• **EXERCISE PROMPT**: Each record is to be given again precisely as written.

Dataset entries:
▽

-- ==== Sys2Proof/Machine/State.lean ====
section
/-! DEFINITION. The state of LZMF as plain data (10_state.md R20): the control register file, the window `WIN`, the
tables `HEAD` and `PREV`; and the model's own fields: the implementation parameters (00_scope.md R6), the command port
with what the host presents at it (10_state.md R22), the last response (30_encoding.md R88) and the counter of free
draws. Reset values are those of 10_state.md R36 and 70_reset_and_hazards.md R221. -/
namespace Sys2Proof.Machine

/-- A resumable signal (60_exceptions.md R191, R192). -/
inductive Signal where
  | needInput
  | needOutput
deriving DecidableEq, Repr

/-- A fault code (60_exceptions.md R191, R192). A command that ends with one is a NEXT state of this machine: LZMF
records the fault and goes on (R194). -/
inductive FaultCode where
  | errOpcode
  | errReg
  | errValue
  | errAddr
  | errChain
  | errOrder
deriving DecidableEq, Repr

/-- A completion code (60_exceptions.md R191). -/
inductive Code where
  | ok
  | signal (c : Signal)
  | fault (c : FaultCode)
deriving DecidableEq, Repr

/-- The 21 control registers by name (10_state.md R36). -/
inductive Reg where
  | id | status | result | seq | chunk | winbytes
  | wbits | hbits | level | triggerLevel | earlyLevel | maxChain | goodMatch | niceMatch | minMatch
  | strstart | lookahead | prevLength | matchStart | out | outEnd
deriving DecidableEq, Repr

/-- The contents of the control registers (10_state.md R25 to R36). `ID`, `CHUNK` and `WINBYTES` never change and read
as implementation parameters (R24): their home is `State.cfg`. -/
structure Regs where
  /-- `0x01` STATUS, R25 (fields: Flags.lean). -/
  status : Word
  /-- `0x02` RESULT, R27. -/
  result : Word
  /-- `0x03` SEQ, R26. -/
  seq : Word
  /-- `0x08` WBITS, R28. -/
  wbits : Word
  /-- `0x09` HBITS, R29. -/
  hbits : Word
  /-- `0x0A` LEVEL, R30. -/
  level : Word
  /-- `0x0B` TRIGGER_LEVEL, R30. -/
  triggerLevel : Word
  /-- `0x0C` EARLY_LEVEL, R30. -/
  earlyLevel : Word
  /-- `0x0D` MAX_CHAIN, R31. -/
  maxChain : Word
  /-- `0x0E` GOOD_MATCH, R31. -/
  goodMatch : Word
  /-- `0x0F` NICE_MATCH, R31. -/
  niceMatch : Word
  /-- `0x10` MIN_MATCH, R32. -/
  minMatch : Word
  /-- `0x18` STRSTART, R33. -/
  strstart : Word
  /-- `0x19` LOOKAHEAD, R33. -/
  lookahead : Word
  /-- `0x1A` PREV_LENGTH, R34. -/
  prevLength : Word
  /-- `0x1B` MATCH_START, R34. -/
  matchStart : Word
  /-- `0x20` OUT, R35. -/
  out : Word
  /-- `0x21` OUT_END, R35. -/
  outEnd : Word
deriving DecidableEq, Repr

/-- Bytes by address, in canonical form (`Memory.wf` of Ops.lean). -/
abbrev Memory := List Host.Cell

/-- Table entries by index, in the same canonical form. -/
abbrev Table := List (Nat × Word)

/-- The window memory `WIN` (10_state.md R37). `cells` holds the known bytes. `free` lists the addresses whose byte a
fast chunked COPY has left unspecified and no later command has written (43_copy_engine.md R165), each with the number
of its draw: such a byte reads as `Config.slackByte` of that number. -/
structure Window where
  cells : Memory
  free : List (Nat × Nat)
deriving DecidableEq, Repr

/-- Contents of the three memories, as (address, value) pairs: what a hardware reset leaves in them
(70_reset_and_hazards.md R222: any contents). -/
structure Image where
  win : Memory
  head : Table
  prev : Table
deriving DecidableEq, Repr

/-- What the host can do to LZMF (00_scope.md R4): present a command word, or assert the hardware reset, after which the
memories hold some contents nobody chose (70_reset_and_hazards.md R220, R222): the image is that free input. -/
inductive HostEvent where
  | command (w : CommandWord)
  | hardwareReset (image : Image)
deriving DecidableEq, Repr

/-- Reasons for which a step stops the machine. There are none: "every command word in every state has exactly one
outcome" (60_exceptions.md R206), and LZMF's own faults are completion codes after which it goes on (R194, R200). -/
inductive Fault : Type
deriving DecidableEq, Repr

/-- Reasons for which a step has no meaning. -/
inductive Refusal where
  /-- Raised by an arm of `exec` whose instruction has no meaning yet. Safe. No arm of this model raises it. -/
  | notModelled (mnemonic : String)
deriving DecidableEq, Repr

/-- The state. `cfg`, `port`, `response` and `draws` are the model's own fields; the rest is 10_state.md R20's list. -/
structure State where
  /-- The implementation parameters (00_scope.md R6); no step changes them. -/
  cfg : Config
  /-- The control register file (10_state.md R23, R36). -/
  regs : Regs
  /-- `WIN` (R37). -/
  win : Window
  /-- `HEAD` (R38). -/
  head : Table
  /-- `PREV` (R39). -/
  prev : Table
  /-- The code of the last response (30_encoding.md R88); none before the first response after a hardware reset. -/
  response : Option Code
  /-- How many free bytes have been drawn; the next draw has this number. -/
  draws : Nat
  /-- What the host presents at the command port, in order (10_state.md R22). -/
  port : List HostEvent
deriving DecidableEq, Repr

/-- Register values after reset (10_state.md R36, R43; 70_reset_and_hazards.md R221). -/
def Regs.reset (c : Config) : Regs :=
  { status := 0, result := 0, seq := 0, wbits := BitVec.ofNat 32 c.wbitsMax, hbits := BitVec.ofNat 32 c.hbitsMax,
    level := 0, triggerLevel := 0, earlyLevel := 0, maxChain := 0, goodMatch := 0, niceMatch := 0, minMatch := 3,
    strstart := 0, lookahead := 0, prevLength := 0, matchStart := 0, out := 0, outEnd := 0 }

/-- The machine right after hardware reset: registers as 70_reset_and_hazards.md R221 says, parameters at the defaults
of 00_scope.md R6, nothing presented at the port, no response yet, and memories that list nothing. The spec leaves the
memories' contents open (R222); every other contents is a state too, and what the spec states of a launch is stated
here for all of them (notes/assumptions/3.md). -/
def State.reset : State :=
  { cfg := Config.default, regs := Regs.reset Config.default, win := { cells := [], free := [] }, head := [], prev := [],
    response := none, draws := 0, port := [] }

end Sys2Proof.Machine
end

△

• **EXERCISE ANSWER**:
-- ==== Sys2Proof/Machine/State.lean ====
section
/-! DEFINITION. The state of LZMF as plain data (10_state.md R20): the control register file, the window `WIN`, the
tables `HEAD` and `PREV`; and the model's own fields: the implementation parameters (00_scope.md R6), the command port
with what the host presents at it (10_state.md R22), the last response (30_encoding.md R88) and the counter of free
draws. Reset values are those of 10_state.md R36 and 70_reset_and_hazards.md R221. -/
namespace Sys2Proof.Machine

/-- A resumable signal (60_exceptions.md R191, R192). -/
inductive Signal where
  | needInput
  | needOutput
deriving DecidableEq, Repr

/-- A fault code (60_exceptions.md R191, R192). A command that ends with one is a NEXT state of this machine: LZMF
records the fault and goes on (R194). -/
inductive FaultCode where
  | errOpcode
  | errReg
  | errValue
  | errAddr
  | errChain
  | errOrder
deriving DecidableEq, Repr

/-- A completion code (60_exceptions.md R191). -/
inductive Code where
  | ok
  | signal (c : Signal)
  | fault (c : FaultCode)
deriving DecidableEq, Repr

/-- The 21 control registers by name (10_state.md R36). -/
inductive Reg where
  | id | status | result | seq | chunk | winbytes
  | wbits | hbits | level | triggerLevel | earlyLevel | maxChain | goodMatch | niceMatch | minMatch
  | strstart | lookahead | prevLength | matchStart | out | outEnd
deriving DecidableEq, Repr

/-- The contents of the control registers (10_state.md R25 to R36). `ID`, `CHUNK` and `WINBYTES` never change and read
as implementation parameters (R24): their home is `State.cfg`. -/
structure Regs where
  /-- `0x01` STATUS, R25 (fields: Flags.lean). -/
  status : Word
  /-- `0x02` RESULT, R27. -/
  result : Word
  /-- `0x03` SEQ, R26. -/
  seq : Word
  /-- `0x08` WBITS, R28. -/
  wbits : Word
  /-- `0x09` HBITS, R29. -/
  hbits : Word
  /-- `0x0A` LEVEL, R30. -/
  level : Word
  /-- `0x0B` TRIGGER_LEVEL, R30. -/
  triggerLevel : Word
  /-- `0x0C` EARLY_LEVEL, R30. -/
  earlyLevel : Word
  /-- `0x0D` MAX_CHAIN, R31. -/
  maxChain : Word
  /-- `0x0E` GOOD_MATCH, R31. -/
  goodMatch : Word
  /-- `0x0F` NICE_MATCH, R31. -/
  niceMatch : Word
  /-- `0x10` MIN_MATCH, R32. -/
  minMatch : Word
  /-- `0x18` STRSTART, R33. -/
  strstart : Word
  /-- `0x19` LOOKAHEAD, R33. -/
  lookahead : Word
  /-- `0x1A` PREV_LENGTH, R34. -/
  prevLength : Word
  /-- `0x1B` MATCH_START, R34. -/
  matchStart : Word
  /-- `0x20` OUT, R35. -/
  out : Word
  /-- `0x21` OUT_END, R35. -/
  outEnd : Word
deriving DecidableEq, Repr

/-- Bytes by address, in canonical form (`Memory.wf` of Ops.lean). -/
abbrev Memory := List Host.Cell

/-- Table entries by index, in the same canonical form. -/
abbrev Table := List (Nat × Word)

/-- The window memory `WIN` (10_state.md R37). `cells` holds the known bytes. `free` lists the addresses whose byte a
fast chunked COPY has left unspecified and no later command has written (43_copy_engine.md R165), each with the number
of its draw: such a byte reads as `Config.slackByte` of that number. -/
structure Window where
  cells : Memory
  free : List (Nat × Nat)
deriving DecidableEq, Repr

/-- Contents of the three memories, as (address, value) pairs: what a hardware reset leaves in them
(70_reset_and_hazards.md R222: any contents). -/
structure Image where
  win : Memory
  head : Table
  prev : Table
deriving DecidableEq, Repr

/-- What the host can do to LZMF (00_scope.md R4): present a command word, or assert the hardware reset, after which the
memories hold some contents nobody chose (70_reset_and_hazards.md R220, R222): the image is that free input. -/
inductive HostEvent where
  | command (w : CommandWord)
  | hardwareReset (image : Image)
deriving DecidableEq, Repr

/-- Reasons for which a step stops the machine. There are none: "every command word in every state has exactly one
outcome" (60_exceptions.md R206), and LZMF's own faults are completion codes after which it goes on (R194, R200). -/
inductive Fault : Type
deriving DecidableEq, Repr

/-- Reasons for which a step has no meaning. -/
inductive Refusal where
  /-- Raised by an arm of `exec` whose instruction has no meaning yet. Safe. No arm of this model raises it. -/
  | notModelled (mnemonic : String)
deriving DecidableEq, Repr

/-- The state. `cfg`, `port`, `response` and `draws` are the model's own fields; the rest is 10_state.md R20's list. -/
structure State where
  /-- The implementation parameters (00_scope.md R6); no step changes them. -/
  cfg : Config
  /-- The control register file (10_state.md R23, R36). -/
  regs : Regs
  /-- `WIN` (R37). -/
  win : Window
  /-- `HEAD` (R38). -/
  head : Table
  /-- `PREV` (R39). -/
  prev : Table
  /-- The code of the last response (30_encoding.md R88); none before the first response after a hardware reset. -/
  response : Option Code
  /-- How many free bytes have been drawn; the next draw has this number. -/
  draws : Nat
  /-- What the host presents at the command port, in order (10_state.md R22). -/
  port : List HostEvent
deriving DecidableEq, Repr

/-- Register values after reset (10_state.md R36, R43; 70_reset_and_hazards.md R221). -/
def Regs.reset (c : Config) : Regs :=
  { status := 0, result := 0, seq := 0, wbits := BitVec.ofNat 32 c.wbitsMax, hbits := BitVec.ofNat 32 c.hbitsMax,
    level := 0, triggerLevel := 0, earlyLevel := 0, maxChain := 0, goodMatch := 0, niceMatch := 0, minMatch := 3,
    strstart := 0, lookahead := 0, prevLength := 0, matchStart := 0, out := 0, outEnd := 0 }

/-- The machine right after hardware reset: registers as 70_reset_and_hazards.md R221 says, parameters at the defaults
of 00_scope.md R6, nothing presented at the port, no response yet, and memories that list nothing. The spec leaves the
memories' contents open (R222); every other contents is a state too, and what the spec states of a launch is stated
here for all of them (notes/assumptions/3.md). -/
def State.reset : State :=
  { cfg := Config.default, regs := Regs.reset Config.default, win := { cells := [], free := [] }, head := [], prev := [],
    response := none, draws := 0, port := [] }

end Sys2Proof.Machine
end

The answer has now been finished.